Con este telón de fondo, Xi apuesta todo a una transición del liderazgo colectivo hacia un absolutismo unipersonal por tiempo indeterminado, a pesar de los desastrosos resultados que ese enfoque tuvo con Mao. Para China, ahora un gigante económico, desempolvar ese enfoque es señal de la debilidad de su sistema político. Mao usó la Revolución Cultural para atacar a la élite política china, para destruir y luego renovar en sus propios términos, pero eso fue en la década 1960, cuando China todavía era extremadamente pobre, no una superpotencia mundial. Su estructura de poder interna y sus ambiciones nacionales son cada vez más incompatibles, y aquí yace el mayor riesgo de inestabilidad.

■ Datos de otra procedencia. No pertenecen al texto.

/-- A group at its start (Tables 9.1 and 12.4, R255). `args` gives the arguments of spawned threads; a lane without one starts
exited (R288). -/
def startGroup (rn gid num width pos regs kern : Nat) (r : Run) (entry : Word) (now rows : Nat) (sc : AMap Word)
    (args : Option (List Word)) : Group :=
  let live (l : Nat) : Bool := match args with
    | none => true
    | some as => decide (l < as.length)
  let vo := (args.getD []).zipIdx.foldl (fun (m : AMap Reg32) (x : Word × Nat) =>
    AMap.put (AMap.put m (rkey x.2 0) (x.1.setWidth 32)) (rkey x.2 1) ((x.1 >>> 32).setWidth 32)) []
  { gid := gid, run := rn, part := r.part, asid := r.asid, num := num, width := width, pos := pos, regs := regs,
    kern := kern, sc := sc, vo := vo, awlimit := rows, rejoinm := BitVec.ofNat 64 (2 ^ width - 1),
    thr := (List.range width).map fun l =>
      (l, { pc := entry, st := if live l then .ready else .exited, arr := now }) }

/-- Give a run its place: ways that read zero, accumulator rows that read +0, and an L1 that has acquired (R108, R252,
R336). -/
def Core.takeRun (k : Core) (rn : Nat) (f : CoreFit) (accu : Nat) : Core :=
  let row (e : Nat) : Bool := decide (f.acc * 8 ≤ e / 64) && decide (e / 64 < (f.acc + accu) * 8)
  Core.dropClean
    { k with
      holders := f.ways.foldl (fun m w => AMap.put m w rn) k.holders,
      ways := k.ways.filter fun x => !f.ways.contains (x.1 / Config.wayBytes),
      acc := k.acc.filter fun x => !row x.1,
      accPoison := k.accPoison.filter fun x => !row x.1 }

/-- Start a team run on the cores it fits; its number. Group `g` of a paired team runs on core `g mod 2` (R289). -/
def State.startRun (s : State) (r : Run) (width regs kern obu accu : Nat) (entry : Word) (params : List Word)
    (fits : List (Nat × CoreFit)) (args : Option (List Word)) : State × Nat :=
  let rn := s.next
  let pool := s.scalarPool r
  let r := { r with
    paired := fits.length == 2, cores := fits.map (·.1),
    ways := fits.flatMap fun f => f.2.ways.map fun w => (f.1, w),
    ob := fits.foldl (fun m f => AMap.put m f.1 (f.2.ob, obu)) [],
    accs := fits.foldl (fun m f => AMap.put m f.1 (f.2.acc, accu)) [] }
  let s := s.bump.setRun rn r
  let s := fits.foldl (fun s f => s.modCore f.1 fun k => k.takeRun rn f.2 accu) s
  let seats := fits.zipIdx.flatMap fun x => x.1.2.places.zipIdx.map fun y =>
    (x.1.1, y.1.1, y.1.2, if fits.length = 2 then 2 * y.2 + x.2 else y.2)
  let s := seats.foldl (fun (s : State) (x : Nat × Nat × Nat × Nat) =>
    let rows := if x.2.2.2 = (if r.paired ∧ r.cores.head? ≠ some x.1 then 1 else 0) then 8 * accu else 0
    let g := startGroup rn s.next x.2.2.2 width x.2.2.1 regs kern r entry (s.now r.part) rows
      (startScalars (s.free * 16 + x.2.2.2) pool params) args
    (s.setGroup x.1 x.2.1 g).bump) s
  (s.spend, rn)

/-- The fill that a fetch needs is answered at once. -/
def State.fetchNow (s : State) (c p asid : Nat) (pc : Word) : State × FetchRes :=
  match s.fetch c p asid pc with
  | .miss t =>
    match execPlbFill c p (easidOf asid pc.toNat) (pc.toNat / 65536) (s.modCore c fun k => k.askFills [t]) with
    | .next s => (s, s.fetch c p asid pc)
    | _ => (s, .miss t)
  | r => (s, r)

/-- The entry header is fetched before the first word of a run; a failure halts the team, group 0 being the trapping
group (R311). -/
def State.enterRun (s : State) (rn : Nat) (entry : Word) : State :=
  match s.groupsOf rn with
  | [] => s
  | (c, _) :: _ =>
    let r := s.run rn
    let halt (s : State) (cause : Nat) : State := s.entryTrap rn cause entry
    match s.fetchNow c r.part r.asid entry with
    | (s, .ok w) => if bits w 63 56 = 1 then s else halt s 0x01
    | (s, .bad n) => halt s n
    | (s, .fatal) => s.killTeam rn
    | (s, .miss _) => s

def kernOf (asid : Nat) (entry : Word) (regs width : Nat) : Nat :=
  ((asid * 2 ^ 56 + entry.toNat) * 1024 + regs) * 128 + width

/-- No team is placed and no bin fires from the pre-emption until the restore (R361, R364). -/
def State.taskHeld (s : State) (p : Nat) : Bool := (s.part p).inEffect || (s.hreg (0x100 + 8 * p)).getLsbD 61

/-! ### Placement (R301, R302) -/

/-- Teams that may be placed: those of graphs that are not being ended. -/
def State.placeable (s : State) (p : Nat) : List (Nat × Nat × Nat) :=
  (s.part p).queue.filter fun q =>
    match s.task? p q.1 with
    | some t => !(s.part p).ending.contains t.desc.graph
    | none => false

/-- Set the carve target of every core of a partition but the Bellwether. -/
def State.setTargets (s : State) (p : Nat) (f : Core → Nat) : State :=
  (s.partCores p).foldl (fun s c =>
    if c = s.bellwether p ∨ f (s.core c) = (s.core c).target then s else s.setTarget c (f (s.core c))) s

/-- The head of the queue sets the carve targets. -/
def State.headTarget (s : State) (p : Nat) : State :=
  match s.placeable p with
  | [] => s.modPart p fun x => { x with head := none }
  | q :: _ =>
    match s.task? p q.1 with
    | none => s
    | some t =>
      let r := t.desc
      let fresh := (s.part p).head != some (q.1, q.2.1)
      let s := s.modPart p fun x => { x with head := some (q.1, q.2.1) }
      if r.carve ≠ 0 then (if fresh then s.setTargets p fun _ => r.carve else s)
      else if (s.partCores p).any fun c => (s.fitTeam p r c).isSome then s
      else s.setTargets p fun k => min k.target (8 - r.spways)

/-- Place a team of the queue: its start values come from the latest completions (R94, R97). A re-fire above the depth
limit is not run (R99). -/
def State.place1 (s : State) (p slot team : Nat) (t : Task) (fits : List (Nat × CoreFit)) : State :=
  let d := t.desc
  let again := (AMap.find? t.ran team).isSome
  if again && s.tooDeep p t team then s.makeStale p slot team
  else
    let gen := if again then (AMap.get t.ran team 0 + 1) % 64 else 0
    let s := (s.dequeue p slot team).setComp p slot team { s.comp p slot team with st := .run, pend := false }
    let s := s.modTask p slot fun t => { t with ran := AMap.put t.ran team gen }
    let r : Run :=
      { part := p, asid := t.asid, task := slot, team := team, ngroups := d.groups, floor := s.startFloor p t team,
        gen := gen, refire := again, limit := d.limit,
        depth := s.startDepth p t team + (if again then 1 else 0), walkn := d.walkn }
    let x := s.startRun r d.width d.regs (kernOf t.asid d.entry d.regs d.width) d.obunits d.accu d.entry d.params fits none
    x.1.enterRun x.2 d.entry

/-- The task unit places the first team of the queue's head that fits a core: on `core`, where it fits there. -/
def execPlaceTeam (part core : Nat) (s : State) : Host.Outcome State Fault Refusal :=
  if s.taskHeld part then .next s
  else
    let s := (s.retestSpilled part).headTarget part
    let q := s.placeable part
    let tested := match q with
      | h :: _ => if 64 ≤ h.2.2 then q.take 1 else q.take 16
      | [] => []
    let fits (x : Nat × Nat × Nat) (c : Nat) : Option (List (Nat × CoreFit)) :=
      (s.task? part x.1).bind fun t => s.fitTeam part t.desc c
    match tested.findIdx? fun x => (s.partCores part).any fun c => (fits x c).isSome with
    | none => .next s
    | some i =>
      let x := tested.getD i (0, 0, 0)
      match s.task? part x.1, fits x core with
      | some t, some f =>
        let passed := (tested.take i).map fun y => (y.1, y.2.1)
        let s := s.modPart part fun u =>
          { u with queue := u.queue.map fun (y : Nat × Nat × Nat) =>
              if passed.contains (y.1, y.2.1) then (y.1, y.2.1, y.2.2 + 1) else y }
        .next ((s.place1 part x.1 x.2.1 t f).headTarget part)
      | _, _ => .next s

/-! ### Bins (R288, R300) -/

/-- The bins' timer (Table 12.8). -/
def State.binTimer (s : State) (p : Nat) : Nat := max 64 (bits (s.preg p 0x2500) 31 0)

def State.binDue (s : State) (p : Nat) (start : Word) : Bool := decide (s.binTimer p ≤ (s.clock p - start).toNat)

/-- A spawn bin fires, and its threads become a group on a core of the cluster once one has room. -/
def execSpawnBinFire (cluster bin core : Nat) (s : State) : Host.Outcome State Fault Refusal :=
  let bs := AMap.get s.bins cluster []
  match bs[bin]? with
  | none => .next s
  | some b =>
    if s.taskHeld b.part || !(b.fired || decide (b.width ≤ b.items.length) || s.binDue b.part b.start) then .next s
    else
      let put (bs : List SpawnBin) : State := { s with bins := AMap.put s.bins cluster bs }
      let ok := clusterOf core == cluster && s.inPart b.part core && core != s.bellwether b.part
      match s.task? b.part b.task, if ok then s.fitCore core 1 b.width b.regs 0 0 0 else none with
      | some t, some f =>
        let r : Run :=
          { part := b.part, asid := b.asid, task := b.task, team := b.team, spawned := true,
            floor := s.startFloor b.part t b.team, gen := b.gen, refire := b.refire, limit := t.desc.limit,
            depth := s.startDepth b.part t b.team + (if b.refire then 1 else 0), walkn := t.desc.walkn }
        let x := (put (bs.eraseIdx bin)).startRun r b.width b.regs b.kern 0 0 b.entry t.desc.params [(core, f)]
          (some b.items)
        .next (x.1.enterRun x.2 b.entry)
      | _, _ => .next (put (bs.set bin { b with fired := true }))

/-- Teams that wait for a free bin enter it, all those of its task. -/
def Part.binWaiting (x : Part) : Part :=
  match x.refireWait with
  | [] => x
  | w :: _ =>
    let mine := x.refireWait.filter fun y => y.1 == w.1
    mine.foldl (fun (x : Part) y => x.bin y.1 y.2) { x with refireWait := x.refireWait.filter fun y => y.1 != w.1 }

/-- Keys that wait enter bins while some are free. -/
def Part.fillBins (x : Part) : Nat → Part
  | 0 => x
  | n + 1 => if x.refireWait = [] ∨ Config.refireBins ≤ x.refire.length then x else x.binWaiting.fillBins n

/-- A re-fire bin fires: its teams are tested in ascending number. -/
def execRefireBinFire (part task : Nat) (s : State) : Host.Outcome State Fault Refusal :=
  match (s.part part).refire.find? fun b => b.task == task &&
      (decide (16 ≤ b.items.length) || s.binDue part b.start) with
  | none => .next s
  | some b =>
    if s.taskHeld part then .next s
    else
      let s := s.modPart part fun x => { x with refire := x.refire.erase b }
      let s := (b.items.mergeSort fun a c => decide (a ≤ c)).foldl (fun s t => s.fireTeam part task t) s
      .next (s.modPart part Part.binWaiting)

/-! ### Ends (R292, R303) -/

/-- Nothing of a task runs: no team, no spawned team, no thread in a bin. -/
def State.taskQuiet (s : State) (p slot : Nat) : Bool :=
  !(s.runs.any fun r => r.2.part == p && r.2.task == slot && !r.2.disp) &&
    !(s.bins.any fun b => b.2.any fun x => x.part == p && x.task == slot)

/-- A task has ended (R292). -/
def State.taskEnded (s : State) (p slot : Nat) (t : Task) : Bool :=
  s.taskQuiet p slot && (List.range t.desc.nteams).all fun u =>
    let c := s.comp p slot u
    (c.st == .done && c.grade != 0) || c.st == .stale

/-- At the end of a task the dirty bits of its partition reach the leaves (R78). -/
def State.taskEnds (s : State) (p slot : Nat) : State :=
  match s.task? p slot with
  | none => s
  | some t => if s.taskEnded p slot t then s.writeDirty fun part _ _ => part == p else s

/-- A wide release on some cores, and whether it has performed for the requests `mine`; what an engine does is no event of a
thread (R330). -/
def State.releaseCores (s : State) (cores : List Nat) (mine : Req → Bool) : State × Bool :=
  cores.foldl (fun (x : State × Bool) c =>
    let f := x.1.flushFor c .wide
    let s := f.1.drainWhere c fun _ => true
    (s, x.2 && f.2 && (s.core c).reqs.all fun q =>
      !mine q || (q.kind.engine && q.kind != .mload) || q.accs.all fun a => a.performed .wide)) (s, true)

/-- The release of a run that ends without a completion of its own, which then records the one that `TDONE.final` would have
(R292, R322): whether it has performed. -/
def State.releaseRun (s : State) (run : Nat) (r : Run) : State × Bool :=
  if r.disp || r.spawned || r.killed || r.completed then (s, true) else s.releaseCores r.cores fun q => q.idn.run == run

/-- A run's place is free again: rows on their way to its share complete as if they had landed (R274), and so does a core
that is being saved list the team (R314). -/
def State.freeRun (s : State) (run : Nat) (r : Run) : State :=
  let s := r.cores.foldl (fun s c => (s.dropLoads c run fun _ => true).modCore c fun k =>
    { k with
      holders := k.holders.filter fun h => h.2 != run,
      ended := if k.t0.isSome then k.ended ++ [(r.task, r.team)] else k.ended }) s
  { s with runs := AMap.del s.runs run }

A primera vista, las dictaduras parecen más firmes y asertivas que las democracias, con sus engorrosos procesos de deliberación y consentimiento; pero esto es una ilusión, porque la mayoría de los regímenes autoritarios de hecho se consumen por el temor de sus líderes a perder poder. Cuanto más basan una dictadura sus acciones en este temor y centraliza el poder, más precaria e inestable se torna toda la estructura.
La estabilidad sistémica genuina requeriría un enfoque exactamente opuesto: ampliar la base de apoyo del gobierno. Ese es el principio que China está ahora abandonando con Xi… y llevará a que la China de Xi resulte un socio menos predecible.